Asthma is a global and increasingly prevalent disease. According to the World Health Organization, approximately 235 million people suffer from asthma. Studies suggest that fine particulate matter (PM2.5) can induce innate immune responses, promote allergic sensitization, and exacerbate asthmatic symptoms and airway hyper-responsiveness. Recently, severe asthma and allergic sensitization have been associated with T-helper cell type 17 (TH17) activation. Few studies have investigated the links between PM2.5 exposure, allergic sensitization, asthma, and TH17 activation.
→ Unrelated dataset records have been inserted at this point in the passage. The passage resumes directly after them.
/-- R497, R499: a post at an idle port of the module waits for its service; one the module does not know is answered
BADOP, and one while the module is in ERROR or ZEROISED, STATUS apart, or zeroises, NOT_READY; one during SELFTEST, or
behind a service of the other port, waits; a post at a busy port, or at a module without its supply, has no effect.
STATUS, GETNONCE, AUTH and LOGOUT answer as stated and change what they name. It rests in part on the model's own
readings, log entries 8, 63. -/
def Obligations.SecurityPorts : Prop :=
  ∀ (s : State) (p : Bool),
    (∀ v, (if p then s.wideHeld = false else s.reachable 0x20300 = true) → s.on 21 = true → ∀ x,
      x = s.sec.setPort p { s.sec.port p with
        post := { (s.sec.port p).post with cseq := fld v 0 8, busy := true } } →
      ((s.sec.port p).post.busy = true → exec (.secPost p v) s = .next (s.finish s.start)) ∧
      ((s.sec.port p).post.busy = false → s.sec.waits = [] → s.sec.zeroing = true → (s.sec.port p).op ≠ 3 →
        (s.sec.port p).op ≠ 0x24 →
        ∃ y, exec (.secPost p v) s = .next (s.finish { s.start with sec := y }) ∧ x.replied y p 5 []) ∧
      ((s.sec.port p).post.busy = false → ∀ q, s.sec.waits = [q] → x.turnsAway q = none →
        exec (.secPost p v) s = .next (s.finish { s.start with sec := { x with waits := [q, p] } })) ∧
      ((s.sec.port p).post.busy = false → s.sec.waits = [] → s.sec.zeroing = false →
        (s.sec.state = 0 → exec (.secPost p v) s = .next (s.finish { s.start with sec := { x with waits := [p] } })) ∧
        (s.sec.state = 1 → (s.sec.port p).op ∈ secOps →
          exec (.secPost p v) s = .next (s.finish { s.start with sec := { x with waits := [p] } })) ∧
        (s.sec.state = 1 → (s.sec.port p).op ∉ secOps →
          ∃ y, exec (.secPost p v) s = .next (s.finish { s.start with sec := y }) ∧ x.replied y p 1 []) ∧
        (2 ≤ s.sec.state → (s.sec.port p).op ∈ secOps → (s.sec.port p).op ≠ 1 →
          ∃ y, exec (.secPost p v) s = .next (s.finish { s.start with sec := y }) ∧ x.replied y p 5 []))) ∧
    (∀ v, (if p then s.wideHeld = false else s.reachable 0x20300 = true) → s.on 21 = false →
      exec (.secPost p v) s = .next (s.finish s.start)) ∧
    (s.serves p 1 0 → ∃ y, exec (.secStatus p) s = .next (s.finish { s.start with sec := y }) ∧
      s.sec.replied y p 0 [s.sec.stat, wd s.sec.departs, s.sec.floor 0, s.sec.floor 1]) ∧
    (s.serves p 4 0 → ∀ n, n = (List.range 32).map (Config.drbgByte s.sec.drbg) →
      ∃ y, exec (.getnonce p) s = .next (s.finish { s.start with sec := y }) ∧
        (Sec.onPort { s.sec with drbg := s.sec.drbg + 1 } p fun z => { z with nonce := some n }).replied y p 0 (wordsOf n)) ∧
    (∀ role slot sig, s.serves p 5 0 →
      (∀ n, (s.sec.port p).nonce = some n → role = 1 ∨ role = 2 → s.sec.slotHolds slot (if role = 2 then 4 else 5) = false →
        ∃ y, exec (.auth p role slot sig) s = .next (s.finish { s.start with sec := y }) ∧ s.sec.replied y p 6 []) ∧
      (∀ n, (s.sec.port p).nonce = some n → role = 1 ∨ role = 2 → s.sec.slotHolds slot (if role = 2 then 4 else 5) = true →
        (Config.ecdsaOk (s.sec.slotKey slot) (n ++ [BitVec.ofNat 8 (nbit p), BitVec.ofNat 8 role]) sig = true →
          ∃ y, exec (.auth p role slot sig) s = .next (s.finish { s.start with sec := y }) ∧
            (s.sec.onPort p fun z => { z with role := role }).replied y p 0 []) ∧
        (Config.ecdsaOk (s.sec.slotKey slot) (n ++ [BitVec.ofNat 8 (nbit p), BitVec.ofNat 8 role]) sig = false →
          ∃ y, exec (.auth p role slot sig) s = .next (s.finish { s.start with sec := y }) ∧ s.sec.replied y p 6 [])) ∧
      ((s.sec.port p).nonce = none ∨ (role ≠ 1 ∧ role ≠ 2) →
        ∃ y, exec (.auth p role slot sig) s = .next (s.finish { s.start with sec := y }) ∧
        s.sec.replied y p 2 [])) ∧
    (s.serves p 6 1 → ∃ y, exec (.logout p) s = .next (s.finish { s.start with sec := y }) ∧
      ((s.sec.onPort p fun z => { z with role := 0 }).dropHandles p).replied y p 0 [])

/-- R490, R491, R500, R501, R502, R505, R322: the module's own events. SELFTEST leaves READY until the tests end, in
READY or in ERROR with an event; ZEROISE erases handles, nonces, roles, approved mode and every channel, and its
completion ends in ZEROISED; a failed entropy health test ends in ERROR; a tamper monitor acts as CONFIG says;
DURATION's expiry locks debug. Where the boot ROM waits for the tests, it goes on with the flash, or its start fails.
An event that finds nothing to end changes nothing. It rests in part on the model's own readings, log entries 39, 56,
64, 70. -/
def Obligations.SecurityModes : Prop :=
  ∀ (s : State),
    (∀ p, s.serves p 2 0 → exec (.selftest p) s = .next (s.finish { s.start with sec := { s.sec with state := 0 } })) ∧
    (∀ pass ok, s.on 21 = true → s.sec.state = 0 → s.sec.zeroing = false →
      ok = (pass && decide (s.sec.config / 32 % 2 = 0)) →
      ∀ x, x = { s.sec with
        state := if ok then 1 else 2, started := s.sec.started || ok,
        approved := ok && (s.sec.approved || (!s.sec.started && decide (s.sec.config % 2 = 1) && decide (s.sec.scope = 0))) } →
      (s.mx.boot ≠ .selftest →
        (s.sec.waits = [] → ok = true → exec (.selftestComplete pass) s = .next (s.finish { s.start with sec := x })) ∧
        (s.sec.waits = [] → ok = false → exec (.selftestComplete pass) s =
          .next (s.finish { s.start.event 0x20030 0 with sec := x })) ∧
        (∀ p, s.sec.waits = [p] → (s.sec.port p).op = 2 → s.sec.started = true →
          ∃ t, exec (.selftestComplete pass) s = .next (s.finish t) ∧ x.replied t.sec p (if ok then 0 else 3) [] ∧
            t.bays = s.bays)) ∧
      (s.mx.boot = .selftest → s.sec.waits = [] →
        (ok = true → exec (.selftestComplete pass) s = .next (s.finish (State.bootFlash { s.start with sec := x }))) ∧
        (ok = false → ∃ t, exec (.selftestComplete pass) s = .next (s.finish t) ∧ t.sec = x ∧
          t.mx = { s.mx with boot := .over } ∧
          t.rst = s.failIfStarting.rst ∧ fld (t.reg 0xA0104) 8 8 = 128 + fld (s.reg 0xA0104) 8 7 ∧
            (t.bay 256).pipe.waiting = true ∧
          ∀ k, k ≠ 256 → t.bay k = s.bay k))) ∧
    (∀ pass, s.mx.boot ≠ .selftest → s.on 21 = false ∨ s.sec.state ≠ 0 ∨ s.sec.zeroing = true →
      exec (.selftestComplete pass) s = .next (s.finish s.start)) ∧
    (∀ p, s.serves p 3 0 →
      ∃ t, exec (.zeroise p) s = .next (s.finish t) ∧ t.sec.zeroing = true ∧ t.sec.approved = false ∧ t.sec.handles = [] ∧
        t.sec.keyRam = [] ∧
        (∀ q, (t.sec.port q).role = 0 ∧ (t.sec.port q).nonce = none) ∧ t.sec.otp = s.sec.otp ∧ t.sec.waits = [p] ∧
        (∀ c, c < 8 → s.hw.chanHere c = true → (t.chan c).state = 0 ∧ (t.chan c).erased = true ∧ (t.chan c).key = none) ∧
          t.mx = s.mx ∧ t.stg = s.stg ∧ t.rst = s.rst) ∧
    (s.sec.zeroing = false → exec .zeroisationComplete s = .next (s.finish s.start)) ∧
    (s.sec.zeroing = true → 4 ≤ s.rst.reach → s.sec.waits = [] →
      exec .zeroisationComplete s =
        .next (s.finish (State.releaseReset { s.start with sec := ({ s.sec with zeroing := false, state := 3 } : Sec).warm } 1))) ∧
    (s.sec.zeroing = true → s.rst.reach < 4 →
      (s.sec.waits = [] → exec .zeroisationComplete s =
        .next (s.finish (State.event { s.start with sec := { s.sec with zeroing := false, state := 3 } } 0x20030 1))) ∧
      (∀ p, s.sec.waits = [p] → (s.sec.port p).op = 3 ∨ (s.sec.port p).op = 0x24 →
        ∃ y, exec .zeroisationComplete s = .next (s.finish (State.event { s.start with sec := y } 0x20030 1)) ∧
          Sec.replied { s.sec with zeroing := false, state := 3 } y p 0 [])) ∧
    (s.on 21 = true → s.sec.state ≤ 1 → s.sec.zeroing = false →
      ∃ t, exec .entropyHealthFail s = .next (s.finish t) ∧ t.sec.state = 2 ∧ t.sec.approved = false ∧
        t.sec.otp = s.sec.otp ∧
        t.sec.handles = s.sec.handles ∧ t.sq 0x20030 = (s.sq 0x20030).event 2 ∧ t.bays = s.bays ∧ t.ddr = s.ddr) ∧
    (s.on 21 = false ∨ 1 < s.sec.state ∨ s.sec.zeroing = true → exec .entropyHealthFail s = .next (s.finish s.start)) ∧
    (∀ code, code = 0 ∨ 6 < code → exec (.tamperMonitorTrip code) s = .next (s.finish s.start)) ∧
    (∀ code resp, 1 ≤ code → code ≤ 6 →
      resp = (if code ≤ 4 then 3 else if code = 5 then s.sec.config / 2 % 4 else s.sec.config / 8 % 4) →
      (resp = 0 ∨ resp = 2 → exec (.tamperMonitorTrip code) s = .next (s.finish s.start)) ∧
      (resp = 1 → ∃ t, exec (.tamperMonitorTrip code) s = .next (s.finish t) ∧ t.sec = { s.sec with tlog := code } ∧
        t.sq 0x20030 = (s.sq 0x20030).event 3 ∧ t.bays = s.bays ∧ t.rst = s.rst ∧
        (s.bg.lost = 0 → s.bg.held.length < 64 → t.bg.held.length = s.bg.held.length + 1)) ∧
      (resp = 3 → ∀ u, u = State.zeroise { s.start with sec := { s.sec with tlog := code } } →
        ∃ t, exec (.tamperMonitorTrip code) s = .next (s.finish t) ∧ u.joins 1 6 t)) ∧
    exec .debugRelock s = .next (s.finish (if s.sec.scope = 0 ∨ s.sec.dbgLeft = 0 then s.start
      else { s.start with sec := { s.sec with scope := 0, dbgLeft := 0 } }))

/-- R497, R499: the bulk services. Each reads its input from staging with the image master, answers with the digest,
tag, signature or verdict, and writes ciphertext or plaintext to staging; GCM_DEC writes zeros for a wrong tag; a
handle that holds no key of the kind for the port, or over 1 MiB, is BADARG, and a failed access to staging FAILED. It
rests in part on the model's own readings, log entries 8, 63. -/
def Obligations.SecurityBulk : Prop :=
  ∀ (s : State) (p : Bool) (src len : Nat),
    (∀ i, (∃ alg, i = .secHash p alg src len ∧ s.serves p 0x10 1) ∨
        (∃ alg h k, i = .hmac p alg h src len ∧ s.serves p 0x11 1 ∧ s.handle p h 1 = some k) ∨
        (∃ h aad dst k, i = .gcmEnc p h aad src len dst ∧ s.serves p 0x12 1 ∧ s.handle p h 1 = some k) ∨
        (∃ h iv tag aad dst k, i = .gcmDec p h iv tag aad src len dst ∧ s.serves p 0x13 1 ∧ s.handle p h 1 = some k) ∨
        (∃ h1 h2 tw dst k l, i = .xtsEnc p h1 h2 tw src len dst ∧ s.serves p 0x14 1 ∧ s.handle p h1 1 = some k ∧
          s.handle p h2 1 = some l) ∨
        (∃ h1 h2 tw dst k l, i = .xtsDec p h1 h2 tw src len dst ∧ s.serves p 0x15 1 ∧ s.handle p h1 1 = some k ∧
          s.handle p h2 1 = some l) ∨
        (∃ h k, i = .sign p h src len ∧ s.serves p 0x16 1 ∧ s.handle p h 2 = some k) ∨
        (∃ pub sig, i = .verify p pub sig src len ∧ s.serves p 0x17 1) →
      (0x100000 < len → ∃ y, exec i s = .next (s.finish { s.start with sec := y }) ∧ s.sec.replied y p 2 []) ∧
      (∀ u, len ≤ 0x100000 → s.start.secRead src len = (u, none) →
        ∃ y, exec i s = .next (s.finish { u with sec := y }) ∧ s.sec.replied y p 3 [])) ∧
    (∀ u d, len ≤ 0x100000 → s.start.secRead src len = (u, some d) →
      (∀ alg, s.serves p 0x10 1 → ∃ y, exec (.secHash p alg src len) s = .next (s.finish { u with sec := y }) ∧
        s.sec.replied y p 0 (wordsOf (firstBytes (digestLen alg) (Config.hashByte alg d)))) ∧
      (∀ alg h k, s.serves p 0x11 1 → s.handle p h 1 = some k →
        ∃ y, exec (.hmac p alg h src len) s = .next (s.finish { u with sec := y }) ∧
          s.sec.replied y p 0 (wordsOf (firstBytes (digestLen alg) (Config.hmacByte alg k d)))) ∧
      (∀ h aad dst k iv c w ok, s.serves p 0x12 1 → s.handle p h 1 = some k →
        iv = (List.range 12).map (Config.drbgByte s.sec.drbg) →
        c = firstBytes d.length (Config.gcmByte true k iv aad d) →
        State.secWrite { u with sec := { u.sec with drbg := u.sec.drbg + 1 } } dst c = (w, ok) →
        ∃ y, exec (.gcmEnc p h aad src len dst) s = .next (s.finish { w with sec := y }) ∧
          Sec.replied { s.sec with drbg := s.sec.drbg + 1 } y p (if ok then 0 else 3)
            (if ok then wordsOf (iv ++ firstBytes 16 (Config.gcmTagByte k iv aad c)) else [])) ∧
      (∀ h iv tag aad dst k w ok, s.serves p 0x13 1 → s.handle p h 1 = some k →
        (tag = firstBytes 16 (Config.gcmTagByte k iv aad d) →
          u.secWrite dst (firstBytes d.length (Config.gcmByte false k iv aad d)) = (w, ok) →
          ∃ y, exec (.gcmDec p h iv tag aad src len dst) s = .next (s.finish { w with sec := y }) ∧
            s.sec.replied y p (if ok then 0 else 3) []) ∧
        (tag ≠ firstBytes 16 (Config.gcmTagByte k iv aad d) → u.secWrite dst (zeros d.length) = (w, ok) →
          ∃ y, exec (.gcmDec p h iv tag aad src len dst) s = .next (s.finish { w with sec := y }) ∧
            s.sec.replied y p (if ok then 6 else 3) [])) ∧
      (∀ h1 h2 tweak dst a b w ok, s.handle p h1 1 = some a → s.handle p h2 1 = some b →
        (s.serves p 0x14 1 → u.secWrite dst (firstBytes d.length (Config.xtsByte true a b tweak d)) = (w, ok) →
          ∃ y, exec (.xtsEnc p h1 h2 tweak src len dst) s = .next (s.finish { w with sec := y }) ∧
            s.sec.replied y p (if ok then 0 else 3) []) ∧
        (s.serves p 0x15 1 → u.secWrite dst (firstBytes d.length (Config.xtsByte false a b tweak d)) = (w, ok) →
          ∃ y, exec (.xtsDec p h1 h2 tweak src len dst) s = .next (s.finish { w with sec := y }) ∧
            s.sec.replied y p (if ok then 0 else 3) [])) ∧
      (∀ h k, s.serves p 0x16 1 → s.handle p h 2 = some k →
        ∃ y, exec (.sign p h src len) s = .next (s.finish { u with sec := y }) ∧
        Sec.replied { s.sec with drbg := s.sec.drbg + 1 } y p 0 (wordsOf (firstBytes 96 (Config.ecdsaByte k d s.sec.drbg)))) ∧
      (∀ pub sig, s.serves p 0x17 1 → ∃ y, exec (.verify p pub sig src len) s = .next (s.finish { u with sec := y }) ∧
        s.sec.replied y p (if Config.ecdsaOk pub d sig then 0 else 6) [])) ∧
    (∀ i, (∃ alg h, i = .hmac p alg h src len ∧ s.serves p 0x11 1 ∧ s.handle p h 1 = none) ∨
        (∃ h aad dst, i = .gcmEnc p h aad src len dst ∧ s.serves p 0x12 1 ∧ s.handle p h 1 = none) ∨
        (∃ h iv tag aad dst, i = .gcmDec p h iv tag aad src len dst ∧ s.serves p 0x13 1 ∧ s.handle p h 1 = none) ∨
        (∃ h1 h2 tw dst, i = .xtsEnc p h1 h2 tw src len dst ∧ s.serves p 0x14 1 ∧ (s.handle p h1 1 = none ∨
          s.handle p h2 1 = none)) ∨
        (∃ h1 h2 tw dst, i = .xtsDec p h1 h2 tw src len dst ∧ s.serves p 0x15 1 ∧ (s.handle p h1 1 = none ∨
          s.handle p h2 1 = none)) ∨
        (∃ h, i = .sign p h src len ∧ s.serves p 0x16 1 ∧ s.handle p h 2 = none) →
      ∃ y, exec i s = .next (s.finish { s.start with sec := y }) ∧ s.sec.replied y p 2 [])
This study aimed to determine whether (1) low-dose extracts of PM2.5 from California (PMCA) or China (PMCH) enhance allergic sensitization in mice following exposure to house dust mite (HDM) allergen; (2) eosinophilic or neutrophilic inflammatory responses result from PM and HDM exposure; and (3) TH17-associated cytokines are increased in the lung following exposure to PM and/or HDM. Ten-week-old male BALB/c mice (n = 6-10/group) were intranasally instilled with phosphate-buffered saline (PBS), PM+PBS, HDM, or PM+HDM, on days 1, 3, and 5 (sensitization experiments), and PBS or HDM on days 12-14 (challenge experiments). Pulmonary function, bronchoalveolar lavage cell differentials, plasma immunoglobulin (Ig) protein levels, and lung tissue pathology, cyto-/chemo-kine proteins, and gene expression were assessed on day 15. Results indicated low-dose PM2.5 extracts can enhance allergic sensitization and TH17-associated responses. Although PMCA+HDM significantly decreased pulmonary function, and significantly increased neutrophils, Igs, and TH17-related protein and gene levels compared with HDM, there were no significant differences between HDM and PMCH+HDM treatments. This may result from greater copper and oxidized organic content in PMCA versus PMCH.